She was known, too, as an exceptional twister. This became widely visible at the 1988 Olympics, in the floor routine that won her a silver medal and helped the USSR earn a team gold: Her first tumbling pass was a simple full-in-back-out—two tucked backflips in the air with a twist in the first one. Her second pass was a two-part sequence in which a laid-out front flip with one and a half twists led into a double-twisting layout—a laid-out backflip with two full twists. A grand total of four and a half twists. When she drove these moves home, it was viscerally gratifying to hear the slam of her feet on the floor. Flight, so many spins in the air that a novice viewer couldn’t keep track, then bam! Glue.

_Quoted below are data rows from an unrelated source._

/-- A function of a k register into g(d). -/
def kread (d : Reg) (f : State → Word) (s₀ : State) : Out :=
  issue .v .inner (fun s => (s.freeG d).bind fun s _ => .ok (s.putG d (f s)) ()) s₀

def execKget (d : Reg) (a : KReg) (j : BitVec 2) (s : State) : Out :=
  kread d (fun s => BitVec.ofNat 64 (slice (s.kreg a) (64 * j.toNat) 64)) s
def execKpopc (d : Reg) (a : KReg) (s : State) : Out :=
  kread d (fun s => BitVec.ofNat 64 ((List.range 256).filter fun i => bit (s.kreg a) i).length) s
def execKfirst (d : Reg) (a : KReg) (s : State) : Out :=
  kread d (fun s => BitVec.ofNat 64 (((List.range 256).find? fun i => bit (s.kreg a) i).getD 256)) s

end Sys2Proof.Machine
end

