-- ==== Sys2Proof/Laws/PerInstr.lean ====
section
/-! SUPPORT. The family RoundTrip: the fields that an instruction's encoding puts into its form pick that instruction
again, with every operand. One lemma per constructor; an event has no encoding. -/

set_option linter.unusedSimpArgs false

namespace Sys2Proof

/-- The instruction that the fields of a form pick. -/
noncomputable def Enc.pick : Enc → Option Instr
  | .native n => pickNative n
  | .splice s => some (.spliceWord s.idx s.ha s.hb s.hc s.hd)
  | .ext x => pickExt x

end Sys2Proof

/-- A well-formed instruction that has an encoding is picked again by its fields. -/
def Sys2Proof.Laws.RoundTrip.Statement (i : Sys2Proof.Instr) : Prop :=
  i.wf = true → ∀ e, i.enc = some e → e.pick = some i

namespace Sys2Proof.Laws

open Sys2Proof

The landings. The full length of Svetlana’s body furled when she landed, almost like she was taking a bow. She bent much more deeply than most gymnasts do, particularly when vaulting or dismounting. Then, after that hammer-like motion nailed her feet to the floor, she arose from that low posture as if her spine were being unrolled by a dowel—one vertebra at a time. It was a subtle but remarkable habit that lingered in a viewer’s mind. Certainty, then a measure of grace.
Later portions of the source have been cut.